# 2018 display



## muppetloaf (Oct 4, 2019)

Hi Im tim from UK - really love halloween and although we are in no way as big into it as those in USA we are catching on slowly 

This was my display last year and I really love projections, so much so that I may try and concentrate on that.......i do have a problem though that last years files for singinging pumkins were on my pc that crashed and now I cant recover hard drive.....anywhere that may be selling these again or anyone can help be appreciated!


----------



## Dr. Maniaco (Sep 7, 2012)

Hey Tim ... Welcome aboard! AtmosFX.com may have what you're looking for. It's where I got my projection pieces. (Doing Ghosts this year)

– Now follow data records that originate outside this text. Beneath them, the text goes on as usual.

/-- LANE: spec/08_decimation_lanes.md R225. -/
def laneRegs : List RegDesc := [
  ⟨"BIND", 0x0, 64, 2048, .ro, 0x0, 0x0, 0⟩,
  ⟨"STATUS", 0x4, 64, 2048, .ro, 0x0, 0x0, 0⟩,
  ⟨"EVENTS", 0x8, 64, 2048, .w1c, 0xff, 0x0, 0⟩,
  ⟨"SHADOW_BUSY", 0xc, 64, 2048, .w1c, 0x1, 0x0, 0⟩,
  ⟨"SEAL", 0x10, 64, 2048, .wo, 0x0, 0x0, 0⟩,
  ⟨"DELAY_LO", 0x14, 64, 2048, .ro, 0x0, 0x0, 0⟩,
  ⟨"DELAY_HI", 0x18, 64, 2048, .ro, 0x0, 0x0, 0⟩,
  ⟨"OUT_RATE", 0x1c, 64, 2048, .ro, 0x0, 0x0, 0⟩,
  ⟨"COEF_PAGE", 0x20, 64, 2048, .rw, 0x131f, 0x0, 0⟩,
  ⟨"SWAP_FRAC", 0x24, 64, 2048, .ro, 0x0, 0x0, 0⟩,
  ⟨"SWAP_LO", 0x28, 64, 2048, .ro, 0x0, 0x0, 0⟩,
  ⟨"SWAP_HI", 0x2c, 64, 2048, .ro, 0x0, 0x0, 0⟩,
  ⟨"HANDOVERS", 0x30, 64, 2048, .rcl, 0x0, 0x0, 0⟩,
  ⟨"CLAMP_COUNT", 0x34, 64, 2048, .rcl, 0x0, 0x0, 0⟩,
  ⟨"RANK", 0x40, 64, 2048, .rws, 0xf, 0x0, 0⟩,
  ⟨"CIC_CFG", 0x44, 64, 2048, .rws, 0x3f0107, 0x0, 0⟩,
  ⟨"CIC_RATIO", 0x48, 64, 2048, .rws, 0x1ffff, 0x0, 0⟩,
  ⟨"CIC_GAIN", 0x4c, 64, 2048, .rws, 0x3ffff, 0x0, 0⟩,
  ⟨"FIR_CFG", 0x50, 64, 2048, .rws, 0x11fff, 0x0, 0⟩,
  ⟨"RS_CFG", 0x54, 64, 2048, .rws, 0x13, 0x0, 0⟩,
  ⟨"RS_NUM", 0x58, 64, 2048, .rws, 0xffffff, 0x0, 0⟩,
  ⟨"RS_DEN", 0x5c, 64, 2048, .rws, 0xffffff, 0x0, 0⟩,
  ⟨"RS_STEP_LO", 0x60, 64, 2048, .rws, 0xffffffff, 0x0, 0⟩,
  ⟨"RS_STEP_HI", 0x64, 64, 2048, .rws, 0xffff, 0x0, 0⟩,
  ⟨"RS_GRID", 0x68, 64, 2048, .rws, 0x1ffff, 0x0, 0⟩,
  ⟨"RS_MAXRATE", 0x6c, 64, 2048, .rws, 0xffffffff, 0x0, 0⟩,
  ⟨"PEAK_RATIO", 0x70, 64, 2048, .rws, 0x1ffff, 0x0, 0⟩,
  ⟨"ENV_RATIO", 0x74, 64, 2048, .rws, 0x1ffff, 0x0, 0⟩,
  ⟨"HIRES", 0x78, 64, 2048, .rws, 0x1f, 0x0, 0⟩]

/-- SEG: spec/09_segments_and_placement.md R249. -/
def segRegs : List RegDesc := [
  ⟨"STATUS", 0x0, 1, 4, .ro, 0x0, 0x40, 0⟩,
  ⟨"EVENTS", 0x4, 1, 4, .w1c, 0x3f, 0x0, 0⟩,
  ⟨"TABLE_FREE", 0x8, 1, 4, .ro, 0x0, 0x400000, 0⟩,
  ⟨"FREE_CHUNKS", 0xc, 1, 4, .ro, 0x0, 0x0, 0⟩,
  ⟨"RESERVED_CHUNKS", 0x10, 1, 4, .ro, 0x0, 0x0, 0⟩,
  ⟨"RING_FULL_COUNT", 0x14, 1, 4, .rcl, 0x0, 0x0, 0⟩,
  ⟨"OVERWRITE_GAPS", 0x18, 1, 4, .rcl, 0x0, 0x0, 0⟩,
  ⟨"TABLE_FULL_COUNT", 0x1c, 1, 4, .rcl, 0x0, 0x0, 0⟩,
  ⟨"CTX_CLEAR", 0x20, 1, 4, .wo, 0x0, 0x0, 0⟩,
  ⟨"GSEQ_HOST_LO", 0x28, 1, 4, .ro, 0x0, 0x0, 0⟩,
  ⟨"GSEQ_HOST_HI", 0x2c, 1, 4, .ro, 0x0, 0x0, 0⟩,
  ⟨"GSEQ_STREAM_LO", 0x30, 1, 4, .ro, 0x0, 0x0, 0⟩,
  ⟨"GSEQ_STREAM_HI", 0x34, 1, 4, .ro, 0x0, 0x0, 0⟩,
  ⟨"PC_LOAD", 0x100, 64, 4, .ro, 0x0, 0x0, 0⟩,
  ⟨"CSTAT_NEXT_LO", 0x4000, 1024, 16, .ro, 0x0, 0x0, 0⟩,
  ⟨"CSTAT_NEXT_HI", 0x4004, 1024, 16, .ro, 0x0, 0x0, 0⟩,
  ⟨"CSTAT_USED", 0x4008, 1024, 16, .ro, 0x0, 0x0, 0⟩,
  ⟨"CSTAT_RETAINED", 0x400c, 1024, 16, .ro, 0x0, 0x0, 0⟩]

/-- BEAM: spec/10_cloth_beams.md R278. -/
def beamRegs : List RegDesc := [
  ⟨"STATUS", 0x0, 1, 4, .ro, 0x0, 0x0, 0⟩,
  ⟨"EVENTS", 0x4, 1, 4, .w1c, 0x1ff, 0x0, 0⟩,
  ⟨"ACTION_IGNORED", 0x8, 1, 4, .rcl, 0x0, 0x0, 0⟩,
  ⟨"PLACE_FAIL", 0xc, 1, 4, .rcl, 0x0, 0x0, 0⟩,
  ⟨"FOLD_REFUSED", 0x10, 1, 4, .rcl, 0x0, 0x0, 0⟩,
  ⟨"PEEK_SEL", 0x14, 1, 4, .rw, 0xffffffff, 0x0, 0⟩,
  ⟨"PEEK", 0x18, 4, 4, .ro, 0x0, 0x0, 0⟩,
  ⟨"POOL_LO", 0x28, 1, 4, .ro, 0x0, 0x0, 0⟩,
  ⟨"POOL_HI", 0x2c, 1, 4, .ro, 0x0, 0x0, 0⟩,
  ⟨"BEAM_STATUS", 0x100, 16, 16, .ro, 0x0, 0x0, 0⟩,
  ⟨"CE_COUNT", 0x104, 16, 16, .rcl, 0x0, 0x0, 0⟩,
  ⟨"UE_COUNT", 0x108, 16, 16, .rcl, 0x0, 0x0, 0⟩,
  ⟨"JOB_CFG", 0x4000, 256, 64, .rw, 0xe0ff0f37, 0x0, 0⟩,
  ⟨"JOB_REPORT", 0x4004, 256, 64, .rw, 0x7003ff, 0x0, 0⟩,
  ⟨"JOB_WIDTH", 0x4008, 256, 64, .rw, 0x1ffffff, 0x0, 0⟩,
  ⟨"JOB_HEIGHT", 0x400c, 256, 64, .rw, 0xfff, 0x0, 0⟩,
  ⟨"JOB_X_START_LO", 0x4010, 256, 64, .rw, 0xffffffff, 0x0, 0⟩,
  ⟨"JOB_X_START_HI", 0x4014, 256, 64, .rw, 0xff, 0x0, 0⟩,
  ⟨"JOB_X_DIV", 0x4018, 256, 64, .rw, 0x1ffff, 0x0, 0⟩,
  ⟨"JOB_YMAP", 0x401c, 256, 64, .rw, 0xfffff, 0x0, 0⟩,
  ⟨"JOB_UI_LO", 0x4020, 256, 64, .rw, 0xffffffff, 0x0, 0⟩,
  ⟨"JOB_UI_HI", 0x4024, 256, 64, .rw, 0xffff, 0x0, 0⟩,
  ⟨"JOB_FOLD_OFFSET", 0x4028, 256, 64, .rw, 0xffffffff, 0x0, 0⟩,
  ⟨"JOB_AXIS_MULT", 0x402c, 256, 64, .rw, 0xffff, 0x0, 0⟩,
  ⟨"JOB_SWEEP_LIMIT", 0x4030, 256, 64, .rw, 0x1ffffff, 0x0, 0⟩,
  ⟨"JOB_CTRL", 0x4034, 256, 64, .wo, 0x0, 0x0, 0⟩,
  ⟨"JOB_STATE", 0x4038, 256, 64, .ro, 0x0, 0x0, 0⟩,
  ⟨"JOB_SWEEPS", 0x403c, 256, 64, .ro, 0x0, 0x0, 0⟩,
  ⟨"POLY_COUNT", 0x8000, 8, 256, .rw, 0x3f, 0x0, 0⟩,
  ⟨"POLY0", 0x8004, 63, 4, .rw, 0x1fff0fff, 0x0, 0⟩,
  ⟨"POLY1", 0x8104, 63, 4, .rw, 0x1fff0fff, 0x0, 0⟩,
  ⟨"POLY2", 0x8204, 63, 4, .rw, 0x1fff0fff, 0x0, 0⟩,
  ⟨"POLY3", 0x8304, 63, 4, .rw, 0x1fff0fff, 0x0, 0⟩,
  ⟨"POLY4", 0x8404, 63, 4, .rw, 0x1fff0fff, 0x0, 0⟩,
  ⟨"POLY5", 0x8504, 63, 4, .rw, 0x1fff0fff, 0x0, 0⟩,
  ⟨"POLY6", 0x8604, 63, 4, .rw, 0x1fff0fff, 0x0, 0⟩,
  ⟨"POLY7", 0x8704, 63, 4, .rw, 0x1fff0fff, 0x0, 0⟩]

/-- MEM: spec/11_memory_and_shuttle.md R302. -/
def memRegs : List RegDesc := [
  ⟨"FREQ", 0x0, 1, 4, .rw, 0x3, 0x0, 0⟩,
  ⟨"STATUS", 0x4, 1, 4, .ro, 0x0, 0x0, 0⟩,
  ⟨"EVENTS", 0x8, 1, 4, .w1c, 0x1ff, 0x0, 0⟩,
  ⟨"TRACK_PERIOD", 0xc, 1, 4, .rw, 0xffff, 0x64, 0⟩,
  ⟨"CE_TOTAL", 0x10, 1, 4, .rcl, 0x0, 0x0, 0⟩,
  ⟨"DBG_BASE", 0x14, 1, 4, .rw, 0xf, 0x0, 0⟩,
  ⟨"RETIRED_LO", 0x18, 1, 4, .ro, 0x0, 0x0, 0⟩,
  ⟨"RETIRED_HI", 0x1c, 1, 4, .ro, 0x0, 0x0, 0⟩,
  ⟨"FROZEN_LO", 0x20, 1, 4, .ro, 0x0, 0x0, 0⟩,
  ⟨"FROZEN_HI", 0x24, 1, 4, .ro, 0x0, 0x0, 0⟩,
  ⟨"QWIN_SEL", 0x30, 1, 4, .rw, 0x3f001f, 0x0, 0⟩,
  ⟨"QWIN0", 0x34, 1, 4, .ro, 0x0, 0x0, 0⟩,
  ⟨"QWIN1", 0x38, 1, 4, .ro, 0x0, 0x0, 0⟩,
  ⟨"QWIN2", 0x3c, 1, 4, .ro, 0x0, 0x0, 0⟩,
  ⟨"PC_STATE", 0x100, 64, 64, .ro, 0x0, 0x0, 0⟩,
  ⟨"PC_CTRL", 0x104, 64, 64, .wo, 0x0, 0x0, 0⟩,
  ⟨"PC_ERR_ADDR", 0x108, 64, 64, .ro, 0x0, 0x0, 0⟩,
  ⟨"PC_ERR_INFO", 0x10c, 64, 64, .ro, 0x0, 0x0, 0⟩,
  ⟨"PC_ERR_DATA_LO", 0x110, 64, 64, .ro, 0x0, 0x0, 0⟩,
  ⟨"PC_ERR_DATA_HI", 0x114, 64, 64, .ro, 0x0, 0x0, 0⟩,
  ⟨"PC_CE_COUNT", 0x118, 64, 64, .rcl, 0x0, 0x0, 0⟩,
  ⟨"PC_UE_COUNT", 0x11c, 64, 64, .rcl, 0x0, 0x0, 0⟩,
  ⟨"PC_LANEMAP", 0x120, 64, 64, .ro, 0x0, 0x3f3f, 0⟩,
  ⟨"PC_RD_CENTRE", 0x124, 64, 64, .ro, 0x0, 0x0, 0⟩,
  ⟨"PC_WR_CENTRE", 0x128, 64, 64, .ro, 0x0, 0x0, 0⟩,
  ⟨"PC_EYE_MIN", 0x12c, 64, 64, .ro, 0x0, 0x0, 0⟩,
  ⟨"PC_OUTSTANDING", 0x130, 64, 64, .ro, 0x0, 0x0, 0⟩]

/-- ARB: spec/11_memory_and_shuttle.md R303. -/
def arbRegs : List RegDesc := [
  ⟨"WINDOW", 0x0, 2, 4096, .rw, 0xffff, 0x400, 0⟩,
  ⟨"EVENTS", 0x4, 2, 4096, .w1c, 0xfff0fff, 0x0, 0⟩,
  ⟨"RQ0", 0x40, 2, 4096, .rw, 0xff07ffff, 0x4070c00, 0⟩,
  ⟨"RQ1", 0x44, 2, 4096, .rw, 0xff07ffff, 0x4070c00, 0⟩,
  ⟨"RQ2", 0x48, 2, 4096, .rw, 0xff07ffff, 0x4070c00, 0⟩,
  ⟨"RQ3", 0x4c, 2, 4096, .rw, 0xff07ffff, 0x4070c00, 0⟩,
  ⟨"RQ4", 0x50, 2, 4096, .rw, 0xff07ffff, 0x8060200, 0⟩,
  ⟨"RQ5", 0x54, 2, 4096, .rw, 0xff07ffff, 0x8060200, 0⟩,
  ⟨"RQ6", 0x58, 2, 4096, .rw, 0xff07ffff, 0x20040000, 0⟩,
  ⟨"RQ7", 0x5c, 2, 4096, .rw, 0xff07ffff, 0x20040000, 0⟩,
  ⟨"RQ8", 0x60, 2, 4096, .rw, 0xff07ffff, 0x10050000, 0⟩,
  ⟨"RQ9", 0x64, 2, 4096, .rw, 0xff07ffff, 0x20040000, 0⟩,
  ⟨"RQ10", 0x68, 2, 4096, .rw, 0xff07ffff, 0x10060100, 0⟩,
  ⟨"RQ11", 0x6c, 2, 4096, .rw, 0xff07ffff, 0xff000000, 0⟩,
  ⟨"STAT_S0", 0x80, 12, 4, .ro, 0x0, 0x0, 0⟩,
  ⟨"GRANTS_S0", 0xc0, 12, 4, .rcl, 0x0, 0x0, 0⟩,
  ⟨"FORCED_S0", 0x100, 12, 4, .rcl, 0x0, 0x0, 0⟩,
  ⟨"STAT_S1", 0x1080, 12, 4, .ro, 0x0, 0x0, 0⟩,
  ⟨"GRANTS_S1", 0x10c0, 12, 4, .rcl, 0x0, 0x0, 0⟩,
  ⟨"FORCED_S1", 0x1100, 12, 4, .rcl, 0x0, 0x0, 0⟩]
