/-- A hand-over with the sealed set waiting (R219, R221): a SEAL of the present clock waits for the next hand-over. -/
def State.handover (s : State) (l : Nat) (segOpen : Bool) (committed : Rat) : Bool × State :=
  let x := s.lane l
  if x.swapped = some s.time.clk then (false, s)
  else
    let fresh := match x.sealedPre with
      | some (c, pre) => if c = s.time.clk then some pre else none
      | none => none
    let use := match fresh with
      | some pre => pre
      | none => x.sealed
    let s := if fresh.isSome || x.shadowAt = some s.time.clk then s.hwSet (F.LANE_SHADOW_BUSY_COLLIDED l) else s
    let s := s.setLane l { s.lane l with swapped := some s.time.clk,
                                         sealed := if fresh.isSome then x.sealed else none, sealedPre := none }
    match use with
    | none => (false, (s.hwSet (F.LANE_EVENTS_EMPTY_HANDOVER l)).showLane l)
    | some p => s.handSet l 19 p segOpen committed

/-- A host write of a coefficient that a swap of its clock brings into effect is undone (R222). -/
def State.undoCoefs (s : State) (l stage : Nat) (b : Bool) : State :=
  let x := s.lane l
  let base := 2 ^ 14 * stage + 2 ^ 13 * b2n b
  let hit := x.wrote.filter (fun p => base ≤ p.1 && p.1 < base + 2 ^ 13)
  if hit.isEmpty then s
  else
    (s.setLane l { x with
      coefs := hit.foldl (fun m p => sparseSet (fun _ => 0) m p.1 p.2) x.coefs
      wrote := x.wrote.filter (fun p => !(base ≤ p.1 && p.1 < base + 2 ^ 13)) }).hwSet (F.LANE_EVENTS_COEF_IN_USE l)

/-- A COEF_SWAP on stage 0 FIR or 1 RESAMP with selection 0 toggle, 1 A, 2 B: of two in one clock the later counts, and the bank
in effect selected again changes nothing (R92, R223). -/
def State.coefSwap (s : State) (l stage sel : Nat) : State :=
  let x := s.lane l
  let now := if stage = 0 then x.firBank else x.rsBank
  let new := if sel = 1 then false else if sel = 2 then true else !now
  let rest := x.swaps.filter (fun p => p.1 != stage)
  s.setLane l { x with swaps := if new = now then rest else rest ++ [(stage, new)] }

/-- A bank comes into effect at the boundary of the present clock (R221, R223). -/
def State.takeBank (s : State) (l stage : Nat) (new : Bool) : State :=
  let s := s.undoCoefs l stage new
  let x := s.lane l
  let x := if stage = 0 then { x with firBank := new } else { x with rsBank := new }
  let s := s.setLane l { x with eras := x.eraFrom (s.wordStart 19) :: x.eras }
  (s.markBoundary l 19).showLane l

/-- Whether the stage of a lane's coefficient window, 0 FIR or 1 RESAMP, is in its structure (R40). -/
def LaneSt.hasCoefs (x : LaneSt) (stage : Nat) : Bool := x.kinds.contains (if stage = 0 then 3 else 4)

/-- A write into the coefficient window (R222, R224): word i of the window of lane l; one for an absent stage is counted
(R40). -/
def State.coefWrite (s : State) (l i : Nat) (v : Word) : State :=
  let stage := s.getF (F.LANE_COEF_PAGE_STAGE l)
  let page := s.getF (F.LANE_COEF_PAGE_PAGE l)
  let b := s.bit (F.LANE_COEF_PAGE_BANK l)
  let idx := 256 * page + i
  let inEffect (x : LaneSt) : Bool := (if stage = 0 then x.firBank else x.rsBank) == b
  let store (s : State) (l : Nat) : State :=
    let x := s.lane l
    let key := 2 ^ 14 * stage + 2 ^ 13 * b2n b + idx
    s.setLane l { x with coefs := sparseSet (fun _ => 0) x.coefs key (v.truncate 18)
                         wrote := (key, sparseGet (fun _ => 0) x.coefs key) :: x.wrote }
  if !(s.lane l).hasCoefs stage then s.hwSet F.FLT_HOST_STRUCT_ABSENT
  else if (stage = 0 ∧ 128 ≤ idx) ∨ 8192 ≤ idx then s
  else if s.bit (F.LANE_COEF_PAGE_BCAST l) then
    let prof := s.getF (F.LANE_BIND_PROFILE l)
    let s := if (s.lane l).ctx.isSome && inEffect (s.lane l) then s.hwSet (F.LANE_EVENTS_COEF_IN_USE l) else s
    (List.range 64).foldl (fun s m =>
      if s.getF (F.LANE_BIND_PROFILE m) = prof ∧ !((s.lane m).ctx.isSome && inEffect (s.lane m)) then store s m else s) s
  else if (s.lane l).ctx.isSome && inEffect (s.lane l) then s.hwSet (F.LANE_EVENTS_COEF_IN_USE l)
  else store s l

/-- What word i of the coefficient window reads: the coefficient with its sign extended (R224), zero for an absent stage
(R40). -/
def State.coefRead (s : State) (l i : Nat) : Word :=
  let stage := s.getF (F.LANE_COEF_PAGE_STAGE l)
  let idx := 256 * s.getF (F.LANE_COEF_PAGE_PAGE l) + i
  if !(s.lane l).hasCoefs stage ∨ (stage = 0 ∧ 128 ≤ idx) ∨ 8192 ≤ idx then 0
  else (sparseGet (fun _ => 0) (s.lane l).coefs (2 ^ 14 * stage + 2 ^ 13 * s.getF (F.LANE_COEF_PAGE_BANK l) + idx)).signExtend 32

end Sys2Proof.Machine
end

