/-- PLL_OUTPUTS_OPEN: `cycles` reference cycles have passed since the declaration of lock (R160, R165), with the reference still
there (R169). With SCLK_IN the SPLL opens at the measured rate. -/
def execPllOutputsOpen (p : Pll) (cycles : Nat) (s : State) (sclkRate : BitVec 15 := 0) : Result :=
  .next (
    if s.pllState p == pllSettle && decide (s.settleCycles ≤ cycles) && s.hasTarget p && s.refHere p &&
        (p != .spll || !s.clk.sclkMode || sclkOk sclkRate) then
      let s := s.setPll p pllLocked
      match p with
      | .spll => (s.spllOpens sclkRate).hopEnds
      | .fpll => ({ s with clk := { s.clk with tscRuns := true } } : State).hopEnds
      | .mpll => if s.cur == .reset then s.fillMpllBands else s
      | _ => s
    else s)

/-- PLL_LOCK_TIMEOUT: no lock within 10 ms of starting in RESET (R160); in BYPASS the TSC counts (R165). -/
def execPllLockTimeout (p : Pll) (s : State) : Result :=
  .next (
    if s.cur == .reset && s.hasTarget p && (s.pllState p == pllSearch || s.pllState p == pllLocking) then
      let s := s.setPll p pllBypass
      if p == .fpll then { s with clk := { s.clk with tscRuns := true } } else s
    else s)

/-- A PLL on REF_IN freezes its control word and enters HOLDOVER (R161, R169). -/
def State.toHoldover (s : State) (p : Pll) : State :=
  if s.pllState p == pllLocked then s.setPll p pllHoldover else s

/-- The sampling clock's PLLs are between a relock's start and the opening of their outputs. -/
def State.relocking (s : State) : Bool :=
  s.pllState .spll == pllSearch || s.pllState .spll == pllLocking || s.pllState .spll == pllSettle

/-- The sampling clock in bypass: SPLL and FPLL in BYPASS, no slice rate in effect (R170, R174). An abandoned relock leaves the
outputs gated (R169), and an abandoned REALIGN its record. -/
def State.toBypass (s : State) : State :=
  let gated := s.relocking
  let s := if s.clk.realign.isSome then s.jumpRecord s.clk.jump 0 else s
  let s := ((s.setPll .spll pllBypass).setPll .fpll pllBypass).setF F.CLK_STATUS_RATE_IN_EFFECT 0
  let s := if gated then (s.setGate .spll true).setGate .fpll true else s
  ({ s with clk := { s.clk with relock := none, realign := none, tscRuns := true } } : State).useBypass

/-- What a switch of the sampling clock to bypass records and does (R34). -/
def State.clkBypass (s : State) : State :=
  let s := (s.toBypass.hwSet F.FLT_CLASS_CLK_BYPASS).makeRecord 4 3 []
  if s.running then s.bypassAcquisition else s

/-- UNLOCK: two comparisons fail with the reference present (R161); the FPLL, which follows SPLL.0, holds with it. With
SCLK_IN the SPLL has nothing to hold over (R157). -/
def execUnlock (p : Pll) (s : State) (counts : List Nat := []) : Result :=
  .next (
    let fails := match counts.reverse with
      | b :: a :: _ => if p == .spll && s.clk.sclkMode then !s.sclkLocked a b
          else !s.comparisonPasses p a && !s.comparisonPasses p b
      | _ => false
    let s := s.measure p counts
    if s.pllState p == pllLocked && s.refHere p && fails then
      if p == .spll && s.clk.sclkMode then s.clkBypass
      else
        let s := s.toHoldover p
        let s := if p == .spll then s.toHoldover .fpll else s
        (s.hwSet F.CLK_EVENTS_REF_LOST).hwSet F.FLT_CLASS_CLK_HOLDOVER
    else s)

/-- A GO of this clock is discarded and counted, as the loss of the reference prevails (R172). -/
def State.dropGo (s : State) : State :=
  match s.clk.go with
  | some (old, word) =>
    let s : State := { s with clk := { s.clk with go := none } }
    (if s.reg Reg.CLK_RATE = word then s.setReg Reg.CLK_RATE old else s).hwSet F.FLT_HOST_CLK_BUSY
  | none => s

/-- The relock of a GO accepted in the clock before (R162, R163). -/
def State.startGo (s : State) : State :=
  match s.clk.go with
  | some (_, word) =>
    ({ s with clk := { s.clk with go := none, want := word } } : State).beginRelock .go
  | none => s

/-- REF_LOST (R169, R172): the PLLs on REF_IN hold over; a relock of the SPLL and FPLL outside RESET is abandoned, which is a
switch to bypass (R34). With SCLK_IN the SPLL and FPLL are not on REF_IN (R155). -/
def execRefLost (s : State) (byp : Bool := false) : Result :=
  .next (
    let s := ((s.dropGo.setBit F.CLK_STATUS_REF_PRESENT false).hwSet F.CLK_EVENTS_REF_LOST).hwSet F.FLT_CLASS_CLK_HOLDOVER
    let s := ({ s with board := { s.board with refIn := .noRef } } : State).bypClkNow byp
    let s := if s.clk.sclkMode then s
      else if s.relocking && s.cur != .reset then s.clkBypass
      else (s.toHoldover .spll).toHoldover .fpll
    (s.toHoldover .mpll).toHoldover .ppll)

/-- CLK.HOLD.JUMP_THRESH in femtoseconds. -/
def State.jumpThresh (s : State) : Int := s.getF F.CLK_HOLD_JUMP_THRESH * 10000

/-- The SPLL's loop re-engages with the FPLL. -/
def State.reengage (s : State) : State := (s.setPll .spll pllLocked).setPll .fpll pllLocked

/-- The SPLL's return from HOLDOVER with phase error `j` in femtoseconds (R171). -/
def State.spllReturns (s : State) (j : Int) : State :=
  if j.natAbs ≤ s.jumpThresh.natAbs then s.reengage
  else
    let s := s.hwSet F.CLK_EVENTS_PHASE_JUMP
    if s.bit F.CLK_HOLD_POLICY then
      let s := s.calRelock
      { s with clk := { s.clk with realign := some .decided, jump := j } }
    else
      (s.jumpRecord j 0).reengage.set64 Reg.CLK_BUILD_OUT_LO (toBitsInt 64 (ofBitsInt 64 (s.get64 Reg.CLK_BUILD_OUT_LO) + j))

/-- A PLL other than the SPLL returns from HOLDOVER: it always builds out (R171). -/
def State.pllReturns (s : State) (p : Pll) : State := if s.pllState p == pllHoldover then s.setPll p pllLocked else s

/-- REF_RETURN: 1,024 cycles within range (R169, R171): every PLL in HOLDOVER returns, whichever loss sent it there (R161), and a
limit that expired in this clock has no effect (R172). An SPLL in BYPASS relocks in IDLE (R170). `ref` is the class that REF_IN
now has, where another source drives it; with `lane` it is PCIE_REFCLK, the reference of the LPLL, that is back (log 137). -/
def execRefReturn (j : Int) (s : State) (byp : Bool := false) (ref : Option RefClass := none) (lane : Bool := false) : Result :=
  .next (
    if lane then s.pllReturns .lpll
    else
      let s : State := { s with
        clk := { s.clk with expired := false }, board := { s.board with refIn := ref.getD s.board.ref } }
      let s := ((s.setBit F.CLK_STATUS_REF_PRESENT true).hwSet F.CLK_EVENTS_REF_RETURN).bypClkNow byp
      let s := (s.pllReturns .mpll).pllReturns .ppll
      if s.clk.realign.isSome then s
      else if s.pllState .spll == pllHoldover then s.spllReturns j
      else (s.pllReturns .fpll).relockDue)

/-- The clock after the REALIGN decision: open segments close as gaps and the Loom holds (R171). -/
def State.realignHold (s : State) : State :=
  let s := (s.closeOpenAsGaps .clkRealign).hwSet F.FLT_CLASS_CLK_REALIGN
  { s with clk := { s.clk with realign := some .holding } }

Have fun, spread the word, and keep us posted! (Oh, and backup your drive!)


----------



## RoxyBlue (Oct 6, 2008)

Welcome to the fourm, muppet!

Atmosfx.com has some projections designed for singing and story-telling jack-o-lanterns. Check the individual ones that are listed as "pumpkin prop":

https://atmosfx.com/collections/halloween/products/jack-o-lantern-jamboree


----------



## Hairazor (Mar 13, 2012)

Really like your singing pumpkins and your overall use of color lighting, nice display


----------



## Grizzelda (Oct 2, 2019)

Welcome from another newbie! Your singing pumpkins are great. I love the song. Coming from a place where Halloween is not so big, your display is HUGE. I bet that people really enjoy it. As others have said there is AtmosFX there is also Spectral Illusions.


----------



## Grizzelda (Oct 2, 2019)

Muppetloaf, I found your files for your pumpkins. Here it is on YouTube 



 The website is thesingingpumpkin.com

I hope that this helps.


----------